All data at rest must be encrypted. The recently announced Intel vulnerabilities to Spectre and Meltdown highlight just how difficult multi-tenant protection really is. Best practice is to assume that black hats will get to your data at some point.
With virtualized storage, data in motion between the servers and appliances also needs encrypting. That's because man-in-the-middle attacks in the virtualized model should be expected. Best practice, then, is to encrypt at source the data that you are storing, and make sure you encrypt backups.
Remember to compress data prior to when you encrypt backups. Encrypted files will not compress at all. If background compression and deduplication are targeted for the backed-up data, you'll need a permissions mechanism and a key manager that provides appropriate keys to the backup suite.

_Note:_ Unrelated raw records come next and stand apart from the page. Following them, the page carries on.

-- ==== Sys2Proof/Machine/Events.lean ====
section
/-!
DEFINITION. Events that a block raises, the commands of the event registers (R511, R514, R518, R520), and the PCIe endpoint's own state
(R419, R544).
-/
namespace Sys2Proof.Machine

/-- Table 20-1 lists the event as reserved: it is never raised (R509). -/
def evtReserved (n : Nat) : Bool :=
  decide ((32 ≤ n ∧ n ≤ 35) ∨ n = 83 ∨ (89 ≤ n ∧ n ≤ 247) ∨ 254 ≤ n)

/-- A twin raises an event that reaches the Thallus `late` ns after its stamp (R511): beyond 5 µs it is counted and takes no route there. -/
def raiseLate (w : Twin) (n data late : Nat) (s : State) : State :=
  if late ≤ 5000 then s.raiseTwin w n data
  else routeTwin 4 w (w.code + 1) n data s.stamp (s.bump Reg.EVT_LOG_STAT Fld.EVT_LOG_STAT_LATE_DROP)

/-- EVENT_RAISE (R509, R511, R512): E0 to E31 by the Thallus, the others by a twin whose cores run. -/
def execEventRaise (t : Nat) (src : Option Twin) (n : Fin 256) (data : Word) (late : Nat) (s : State) : Host.Outcome State Fault Refusal :=
  let s1 := s.beginAt t
  if evtReserved n.val || s1.dev.inReset then .next s1
  else match src with
    | none =>
      if 32 ≤ n.val then .next s1
      else if 9 ≤ n.val ∧ n.val ≤ 14 then .next (s1.raisePwr n.val data.toNat)
      else if s1.mainOff then .next s1
      else .next (s1.raiseTh n.val data.toNat)
    | some w =>
      if n.val < 32 || s1.mainOff || (decide (s1.roleOf w = .off) && !s1.started w) then .next s1
      else .next (raiseLate w n.val data.toNat late s1)

/-- A write of EVT_SOFT in one twin (R520). -/
def evtSoft (v : Word) (w : Twin) (s : State) : State := s.raiseTwin w 82 v.toNat

/-- EVT_SOFT (R520). -/
def execEvtSoft (t : Nat) (via : Via) (v : Word) (s : State) : Host.Outcome State Fault Refusal :=
  .next ((s.beginAt t).deliver via (evtSoft v))

/-- A write of EVT_LOG_TAIL (R518): a value ahead of HEAD is taken as HEAD. -/
def logTail (v : Word) (s : State) : State :=
  let head := s.reg Reg.EVT_LOG_HEAD
  let ahead := (v - head).toNat
  s.setReg Reg.EVT_LOG_TAIL (if 1 ≤ ahead ∧ ahead < 2 ^ 31 then head else v)

/-- EVT_LOG_TAIL (R518). -/
def execEvtLogTail (t : Nat) (src : Requester) (v : Word) (s : State) : Host.Outcome State Fault Refusal :=
  .next ((s.beginAt t).thWrite src (logTail v))

/-- A write of EVT_PENDg (R514): each bit written 1 is cleared. The pins follow (EVT_PIN_CTL.LEVEL). -/
def clearPend (g : Nat) (v : Word) (s : State) : State := s.plainWrite (Reg.EVT_PEND g) v

/-- EVT_PEND_CLEAR (R514). -/
def execEvtPendClear (t : Nat) (src : Requester) (g : Fin 8) (v : Word) (s : State) : Host.Outcome State Fault Refusal :=
  .next ((s.beginAt t).thWrite src (clearPend g.val v))

/-! ### The endpoint -/

/-- Held messages of the vectors that are open leave (R419), one for each vector. -/
def sendHeldMsgs (s : State) : State :=
  (List.range 256).foldl (fun s v =>
    let a := 0x15000 + v / 8
    if bitAt (s.rdB a).toNat (v % 8) && s.msixOpen v then
      (s.wrB a (BitVec.ofNat 8 (putFld (s.rdB a).toNat ⟨v % 8, v % 8⟩ 0))).emit (.msix v 256)
    else s) s

/-- PERST (R544): the endpoint and its configuration space are reset, with the MSI-X table, as a conventional reset does. -/
def execPerst (t : Nat) (asserted : Bool) (s : State) : Host.Outcome State Fault Refusal :=
  let s1 := s.beginAt t
  if asserted then
    .next { s1.resetMem (fun a => decide (0x14000 ≤ a ∧ a < 0x16000)) with perst := true, msixEn := false, bme := false, funcMask := false }
  else .next { s1 with perst := false }

/-- MSIX_RELEASE (R419): the host writes MSI-X Enable, Bus Master Enable and the function mask. The configuration space does not answer
under PERST_N, in a reset or while the main domain is off. -/
def execMsixRelease (t : Nat) (en bme fmask : Bool) (s : State) : Host.Outcome State Fault Refusal :=
  let s1 := s.beginAt t
  if s1.perst || s1.dev.inReset || s1.mainOff then .next s1
  else .next (sendHeldMsgs { s1 with msixEn := en, bme := bme, funcMask := fmask })

end Sys2Proof.Machine
end

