-- ==== Sys2Proof/Machine/Dispatch.lean ====
section
/-!
DEFINITION. The meaning of every command: one arm for each constructor of Instr.
-/
namespace Sys2Proof.Machine

def exec (i : Instr) (s : State) : Host.Outcome State Fault Refusal :=
  match i with
  | .powerOnReset t => Sys2Proof.Machine.execPowerOnReset t s
  | .powerOnResetEnd t => Sys2Proof.Machine.execPowerOnResetEnd t s
  | .resetNAssert t => Sys2Proof.Machine.execResetNAssert t s
  | .resetNRelease t => Sys2Proof.Machine.execResetNRelease t s
  | .devRst t src key ctxRst => Sys2Proof.Machine.execDevRst t src key ctxRst s
  | .ctxRst t src key => Sys2Proof.Machine.execCtxRst t src key s
  | .contextReset => Sys2Proof.Machine.execContextReset s
  | .rejLoaded t => Sys2Proof.Machine.execRejLoaded t s
  | .twinStartComplete t w => Sys2Proof.Machine.execTwinStartComplete t w s
  | .twinStartTimeout => Sys2Proof.Machine.execTwinStartTimeout s
  | .mirrorWrite t req off v => Sys2Proof.Machine.execMirrorWrite t req off v s
  | .mirrorTimeout t req w wr => Sys2Proof.Machine.execMirrorTimeout t req w wr s
  | .mirrorRead t req off => Sys2Proof.Machine.execMirrorRead t req off s
  | .notwinRead t target off => Sys2Proof.Machine.execNotwinRead t target off s
  | .deadAcc t w acc off => Sys2Proof.Machine.execDeadAcc t w acc off s
  | .bulkWrite t off bytes => Sys2Proof.Machine.execBulkWrite t off bytes s
  | .xtwinAcc t w c acc off => Sys2Proof.Machine.execXtwinAcc t w c acc off s
  | .coreThallusWrite t w c addr v => Sys2Proof.Machine.execCoreThallusWrite t w c addr v s
  | .rstSet t src ta tb force => Sys2Proof.Machine.execRstSet t src ta tb force s
  | .rstClear t src ta tb => Sys2Proof.Machine.execRstClear t src ta tb s
  | .isoSet t src ta tb force => Sys2Proof.Machine.execIsoSet t src ta tb force s
  | .isoClear t src ta tb => Sys2Proof.Machine.execIsoClear t src ta tb s
  | .swap t src force => Sys2Proof.Machine.execSwap t src force s
  | .roleSwap => Sys2Proof.Machine.execRoleSwap s
  | .outHold t src on => Sys2Proof.Machine.execOutHold t src on s
  | .outSafe t src on => Sys2Proof.Machine.execOutSafe t src on s
  | .wdogCtlWrite t src v => Sys2Proof.Machine.execWdogCtlWrite t src v s
  | .wdogKick t src v => Sys2Proof.Machine.execWdogKick t src v s
  | .wdogExpired => Sys2Proof.Machine.execWdogExpired s
  | .tick => Sys2Proof.Machine.execTick s
  | .computeDeadline => Sys2Proof.Machine.execComputeDeadline s
  | .stripeComplete t w stripe => Sys2Proof.Machine.execStripeComplete t w stripe s
  | .patchDone t w => Sys2Proof.Machine.execPatchDone t w s
  | .sliceReady t w key => Sys2Proof.Machine.execSliceReady t w key s
  | .emissionStart key => Sys2Proof.Machine.execEmissionStart key s
  | .sorediumLatch => Sys2Proof.Machine.execSorediumLatch s
  | .frameRecord w => Sys2Proof.Machine.execFrameRecord w s
  | .tgenCommit t src cancel => Sys2Proof.Machine.execTgenCommit t src cancel s
  | .tgenCancel t src => Sys2Proof.Machine.execTgenCancel t src s
  | .tgenPhaseWrite t src v => Sys2Proof.Machine.execTgenPhaseWrite t src v s
  | .tbMeasSubmit t src n newSrc invalid => Sys2Proof.Machine.execTbMeasSubmit t src n newSrc invalid s
  | .tbMeasInvalid t src n => Sys2Proof.Machine.execTbMeasInvalid t src n s
  | .tbMeasNewSrc t src n => Sys2Proof.Machine.execTbMeasNewSrc t src n s
  | .tbHoldover t n => Sys2Proof.Machine.execTbHoldover t n s
  | .tbHoldLong n => Sys2Proof.Machine.execTbHoldLong n s
  | .tbSlewEnd n => Sys2Proof.Machine.execTbSlewEnd n s
  | .ltcFrame t hh mm ss ff => Sys2Proof.Machine.execLtcFrame t hh mm ss ff s
  | .ltcLoss t => Sys2Proof.Machine.execLtcLoss t s
  | .wclkMeasurement t hz rate => Sys2Proof.Machine.execWclkMeasurement t hz rate s
  | .tbModeWrite t src n mode => Sys2Proof.Machine.execTbModeWrite t src n mode s
  | .tbSet t src n => Sys2Proof.Machine.execTbSet t src n s
  | .tb3TrimWrite t src v => Sys2Proof.Machine.execTb3TrimWrite t src v s
  | .graftGo t via => Sys2Proof.Machine.execGraftGo t via s
  | .graftArmed t w => Sys2Proof.Machine.execGraftArmed t w s
  | .graftCancel t via => Sys2Proof.Machine.execGraftCancel t via s
  | .graftCatchupDone t w => Sys2Proof.Machine.execGraftCatchupDone t w s
  | .netLinkUp t n => Sys2Proof.Machine.execNetLinkUp t n s
  | .netLinkDown t n hiBer => Sys2Proof.Machine.execNetLinkDown t n hiBer s
  | .netRxFrame t t0 n good bytes => Sys2Proof.Machine.execNetRxFrame t t0 n good bytes s
  | .joinReport t w n => Sys2Proof.Machine.execJoinReport t w n s
  | .sacnSrcLoss t w => Sys2Proof.Machine.execSacnSrcLoss t w s
  | .sacnSyncLoss t w => Sys2Proof.Machine.execSacnSyncLoss t w s
  | .stFlowLoss t w f => Sys2Proof.Machine.execStFlowLoss t w f s
  | .netRxfree t via slot => Sys2Proof.Machine.execNetRxfree t via slot s
  | .netTxTail t via n v => Sys2Proof.Machine.execNetTxTail t via n v s
  | .netTxDone t n => Sys2Proof.Machine.execNetTxDone t n s
  | .netWakeMatch t n ix bytes => Sys2Proof.Machine.execNetWakeMatch t n ix bytes s
  | .layerCmt t via v => Sys2Proof.Machine.execLayerCmt t via v s
  | .layerRelay t src v => Sys2Proof.Machine.execLayerRelay t src v s
  | .layerDamagedClear t via l mask => Sys2Proof.Machine.execLayerDamagedClear t via l mask s
  | .colrCmt t via v => Sys2Proof.Machine.execColrCmt t via v s
  | .colrZoneForce t via v => Sys2Proof.Machine.execColrZoneForce t via v s
  | .zoneCold w z => Sys2Proof.Machine.execZoneCold w z s
  | .zoneRampEnd w z => Sys2Proof.Machine.execZoneRampEnd w z s
  | .curvScrub t w bad => Sys2Proof.Machine.execCurvScrub t w bad s
  | .curvParityRetry t w slot pt => Sys2Proof.Machine.execCurvParityRetry t w slot pt s
  | .strdEnum t via p => Sys2Proof.Machine.execStrdEnum t via p s
  | .prnEnum p => Sys2Proof.Machine.execPrnEnum p s
  | .enumReply t p bytes => Sys2Proof.Machine.execEnumReply t p bytes s
  | .enumCountWaitEnd p => Sys2Proof.Machine.execEnumCountWaitEnd p s
  | .enumEchoTimeout p => Sys2Proof.Machine.execEnumEchoTimeout p s
  | .prnEnumDone t p => Sys2Proof.Machine.execPrnEnumDone t p s
  | .strdFull t via p => Sys2Proof.Machine.execStrdFull t via p s
  | .prnStatus t p slot bytes => Sys2Proof.Machine.execPrnStatus t p slot bytes s
  | .prnSlotMiss t p slot => Sys2Proof.Machine.execPrnSlotMiss t p slot s
  | .prnUpErr t p => Sys2Proof.Machine.execPrnUpErr t p s
  | .prnNodeWake t p => Sys2Proof.Machine.execPrnNodeWake t p s
  | .prnUpLock t p => Sys2Proof.Machine.execPrnUpLock t p s
  | .prnUpLockLoss t p => Sys2Proof.Machine.execPrnUpLockLoss t p s
  | .holdKeepalive => Sys2Proof.Machine.execHoldKeepalive s
  | .streamAbsent t p => Sys2Proof.Machine.execStreamAbsent t p s
  | .rdmSubmit t via v => Sys2Proof.Machine.execRdmSubmit t via v s
  | .rdmRequestStart t w p => Sys2Proof.Machine.execRdmRequestStart t w p s
  | .rdmResponse t p good bytes => Sys2Proof.Machine.execRdmResponse t p good bytes s
  | .rdmResponseTimeout p => Sys2Proof.Machine.execRdmResponseTimeout p s
  | .rdmDisc t via p => Sys2Proof.Machine.execRdmDisc t via p s
  | .rdmDiscPeriod w p => Sys2Proof.Machine.execRdmDiscPeriod w p s
  | .rdmDiscDone t w p => Sys2Proof.Machine.execRdmDiscDone t w p s
  | .hlthPost t via v => Sys2Proof.Machine.execHlthPost t via v s
  | .hlthNoReport t w fixture => Sys2Proof.Machine.execHlthNoReport t w fixture s
  | .diagVoid w => Sys2Proof.Machine.execDiagVoid w s
  | .periBlockClose t stream block sa sb busy back => Sys2Proof.Machine.execPeriBlockClose t stream block sa sb busy back s
  | .periArbDecide => Sys2Proof.Machine.execPeriArbDecide s
  | .periResume => Sys2Proof.Machine.execPeriResume s
  | .digestCompare t arrA arrB => Sys2Proof.Machine.execDigestCompare t arrA arrB s
  | .healthFlag t w bit => Sys2Proof.Machine.execHealthFlag t w bit s
  | .hbLoss t w => Sys2Proof.Machine.execHbLoss t w s
  | .heartbeat t w => Sys2Proof.Machine.execHeartbeat t w s
  | .resyncCopyDone t => Sys2Proof.Machine.execResyncCopyDone t s
  | .resyncFail t => Sys2Proof.Machine.execResyncFail t s
  | .sorusPush t via v => Sys2Proof.Machine.execSorusPush t via v s
  | .sorusRel t via v => Sys2Proof.Machine.execSorusRel t via v s
  | .sorusDone t w c => Sys2Proof.Machine.execSorusDone t w c s
  | .dropPkt t via q => Sys2Proof.Machine.execDropPkt t via q s
  | .winDropPkt t via q => Sys2Proof.Machine.execWinDropPkt t via q s
  | .sorusPop t via q => Sys2Proof.Machine.execSorusPop t via q s
  | .winHdrPop t via q => Sys2Proof.Machine.execWinHdrPop t via q s
  | .mirrorPop t req win q => Sys2Proof.Machine.execMirrorPop t req win q s
  | .sorusDispatch t w => Sys2Proof.Machine.execSorusDispatch t w s
  | .sorusPreempt t w => Sys2Proof.Machine.execSorusPreempt t w s
  | .bankOwnerWrite t via n v => Sys2Proof.Machine.execBankOwnerWrite t via n v s
  | .bankStateWrite t via n v => Sys2Proof.Machine.execBankStateWrite t via n v s
  | .bankGrant t w n => Sys2Proof.Machine.execBankGrant t w n s
  | .bankReady t w n => Sys2Proof.Machine.execBankReady t w n s
  | .bankAccessFault t w n agent => Sys2Proof.Machine.execBankAccessFault t w n agent s
  | .memEccError t w site correctable => Sys2Proof.Machine.execMemEccError t w site correctable s
  | .bankTestWindow t w march rerun => Sys2Proof.Machine.execBankTestWindow t w march rerun s
  | .bankTestAbort t w n => Sys2Proof.Machine.execBankTestAbort t w n s
  | .lmemScrub t w c => Sys2Proof.Machine.execLmemScrub t w c s
  | .dramScrub t w => Sys2Proof.Machine.execDramScrub t w s
  | .dramAccessDenied t w agent acc off => Sys2Proof.Machine.execDramAccessDenied t w agent acc off s
  | .hostRelay t w c v => Sys2Proof.Machine.execHostRelay t w c v s
  | .mbxWrite t portB src word v => Sys2Proof.Machine.execMbxWrite t portB src word v s
  | .mbxRead t portB src word => Sys2Proof.Machine.execMbxRead t portB src word s
  | .mgmtWrite t addr words pecOk => Sys2Proof.Machine.execMgmtWrite t addr words pecOk s
  | .mgmtRead t addr count => Sys2Proof.Machine.execMgmtRead t addr count s
  | .mgmtTimeout t => Sys2Proof.Machine.execMgmtTimeout t s
  | .mgmtWake t => Sys2Proof.Machine.execMgmtWake t s
  | .perst t asserted => Sys2Proof.Machine.execPerst t asserted s
  | .msixRelease t en bme fmask => Sys2Proof.Machine.execMsixRelease t en bme fmask s
  | .flashRead t src ch len => Sys2Proof.Machine.execFlashRead t src ch len s
  | .flashProgram t src ch len => Sys2Proof.Machine.execFlashProgram t src ch len s
  | .flashErase4k t src ch => Sys2Proof.Machine.execFlashErase4k t src ch s
  | .flashErase64k t src ch => Sys2Proof.Machine.execFlashErase64k t src ch s
  | .flashReadSfdp t src ch len => Sys2Proof.Machine.execFlashReadSfdp t src ch len s
  | .flashCopy t src ch len => Sys2Proof.Machine.execFlashCopy t src ch len s
  | .flashCmdDone t ch => Sys2Proof.Machine.execFlashCmdDone t ch s
  | .flashTimeout t ch => Sys2Proof.Machine.execFlashTimeout t ch s
  | .rzOutboundWrite t => Sys2Proof.Machine.execRzOutboundWrite t s
  | .rzOutboundRead t req addr => Sys2Proof.Machine.execRzOutboundRead t req addr s
  | .rzLockedRead t w c addr => Sys2Proof.Machine.execRzLockedRead t w c addr s
  | .rzLockTimeout => Sys2Proof.Machine.execRzLockTimeout s
  | .rzInbound t far addr acc => Sys2Proof.Machine.execRzInbound t far addr acc s
  | .rzRequest t far => Sys2Proof.Machine.execRzRequest t far s
  | .rzGrantLost t => Sys2Proof.Machine.execRzGrantLost t s
  | .rzCrossing t far => Sys2Proof.Machine.execRzCrossing t far s
  | .rzPhaseTimeout t => Sys2Proof.Machine.execRzPhaseTimeout t s
  | .rzLinePoll t lines => Sys2Proof.Machine.execRzLinePoll t lines s
  | .rzPrefetchExpire t => Sys2Proof.Machine.execRzPrefetchExpire t s
  | .rzTargetResponse t r => Sys2Proof.Machine.execRzTargetResponse t r s
  | .rzpSemRead t src n => Sys2Proof.Machine.execRzpSemRead t src n s
  | .rzpSemWrite t src n v => Sys2Proof.Machine.execRzpSemWrite t src n v s
  | .ctlHello t n msg => Sys2Proof.Machine.execCtlHello t n msg s
  | .ctlRead t n msg => Sys2Proof.Machine.execCtlRead t n msg s
  | .ctlWrite t n msg => Sys2Proof.Machine.execCtlWrite t n msg s
  | .ctlClose t n msg => Sys2Proof.Machine.execCtlClose t n msg s
  | .ctlSessionTimeout t => Sys2Proof.Machine.execCtlSessionTimeout t s
  | .ctlKeyData t via v => Sys2Proof.Machine.execCtlKeyData t via v s
  | .ctlKeyClear t via v => Sys2Proof.Machine.execCtlKeyClear t via v s
  | .pwrReqRun t src v => Sys2Proof.Machine.execPwrReqRun t src v s
  | .pwrReqDim t src v => Sys2Proof.Machine.execPwrReqDim t src v s
  | .pwrReqNap t src v => Sys2Proof.Machine.execPwrReqNap t src v s
  | .pwrReqDark t src v => Sys2Proof.Machine.execPwrReqDark t src v s
  | .powerOffSequencing t src key answers => Sys2Proof.Machine.execPowerOffSequencing t src key answers s
  | .pwrStateChange => Sys2Proof.Machine.execPwrStateChange s
  | .sleepSequence t => Sys2Proof.Machine.execSleepSequence t s
  | .sleepStepTimeout t => Sys2Proof.Machine.execSleepStepTimeout t s
  | .sleepRetry => Sys2Proof.Machine.execSleepRetry s
  | .pwrOppWrite t src v => Sys2Proof.Machine.execPwrOppWrite t src v s
  | .oppRaiseSettle t pgA pgB => Sys2Proof.Machine.execOppRaiseSettle t pgA pgB s
  | .oppLowerSettle => Sys2Proof.Machine.execOppLowerSettle s
  | .oppPgTimeout pgA pgB => Sys2Proof.Machine.execOppPgTimeout pgA pgB s
  | .pwrAlarm => Sys2Proof.Machine.execPwrAlarm s
  | .napWake t source => Sys2Proof.Machine.execNapWake t source s
  | .darkWake t source => Sys2Proof.Machine.execDarkWake t source s
  | .wakePgTimeout t rail => Sys2Proof.Machine.execWakePgTimeout t rail s
  | .wakePllTimeout t => Sys2Proof.Machine.execWakePllTimeout t s
  | .brownoutWarn t rail high => Sys2Proof.Machine.execBrownoutWarn t rail high s
  | .railReset t rail => Sys2Proof.Machine.execRailReset t rail s
  | .railRecover t w => Sys2Proof.Machine.execRailRecover t w s
  | .dieSensorOvertemp t w => Sys2Proof.Machine.execDieSensorOvertemp t w s
  | .bootAct t src v => Sys2Proof.Machine.execBootAct t src v s
  | .fwTrial t => Sys2Proof.Machine.execFwTrial t s
  | .inPlaceRestart t => Sys2Proof.Machine.execInPlaceRestart t s
  | .inPlaceRebuildDone t => Sys2Proof.Machine.execInPlaceRebuildDone t s
  | .bootVerify t src v => Sys2Proof.Machine.execBootVerify t src v s
  | .bootVerifyDone t => Sys2Proof.Machine.execBootVerifyDone t s
  | .updHealthConfirm t via v => Sys2Proof.Machine.execUpdHealthConfirm t via v s
  | .trialExpired t => Sys2Proof.Machine.execTrialExpired t s
  | .trialStartTimeout t => Sys2Proof.Machine.execTrialStartTimeout t s
  | .bootRecordWrite t => Sys2Proof.Machine.execBootRecordWrite t s
  | .settingsWrite t w => Sys2Proof.Machine.execSettingsWrite t w s
  | .otpProgram t src v => Sys2Proof.Machine.execOtpProgram t src v s
  | .otpRevoke t src v => Sys2Proof.Machine.execOtpRevoke t src v s
  | .rejBootWrite t src v => Sys2Proof.Machine.execRejBootWrite t src v s
  | .pkgExport t via v => Sys2Proof.Machine.execPkgExport t via v s
  | .pkgImport t via v => Sys2Proof.Machine.execPkgImport t via v s
  | .pkgDone t w => Sys2Proof.Machine.execPkgDone t w s
  | .calAll t src => Sys2Proof.Machine.execCalAll t src s
  | .calUnit t src unit => Sys2Proof.Machine.execCalUnit t src unit s
  | .calPeriod => Sys2Proof.Machine.execCalPeriod s
  | .calRun t => Sys2Proof.Machine.execCalRun t s
  | .calUnitDone t ok code => Sys2Proof.Machine.execCalUnitDone t ok code s
  | .calStrandApply p => Sys2Proof.Machine.execCalStrandApply p s
  | .eventRaise t src n data late => Sys2Proof.Machine.execEventRaise t src n data late s
  | .evtSoft t via v => Sys2Proof.Machine.execEvtSoft t via v s
  | .evtLogTail t src v => Sys2Proof.Machine.execEvtLogTail t src v s
  | .evtPendClear t src g v => Sys2Proof.Machine.execEvtPendClear t src g v s
  | .tapInstruction t code => Sys2Proof.Machine.execTapInstruction t code s
  | .registerWrite t req addr v => Sys2Proof.Machine.execRegisterWrite t req addr v s

end Sys2Proof.Machine
end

Key management is crucial. First, avoid virtual or real drives that will back up data for you, unless the only copy of the key is kept within your own systems. Personally, I avoid drive-based encryption altogether since an incident where there were only 32 key options on one particular self-encrypting drive family, making cracking it an effort for a 10-year-old.
There are complications if you want to encrypt backups and use them for background data analytics or DevOps work. Good key control software is needed in this situation, since I'm assuming that you aren't using the method of having just one password and sticking it up on a Post-it note.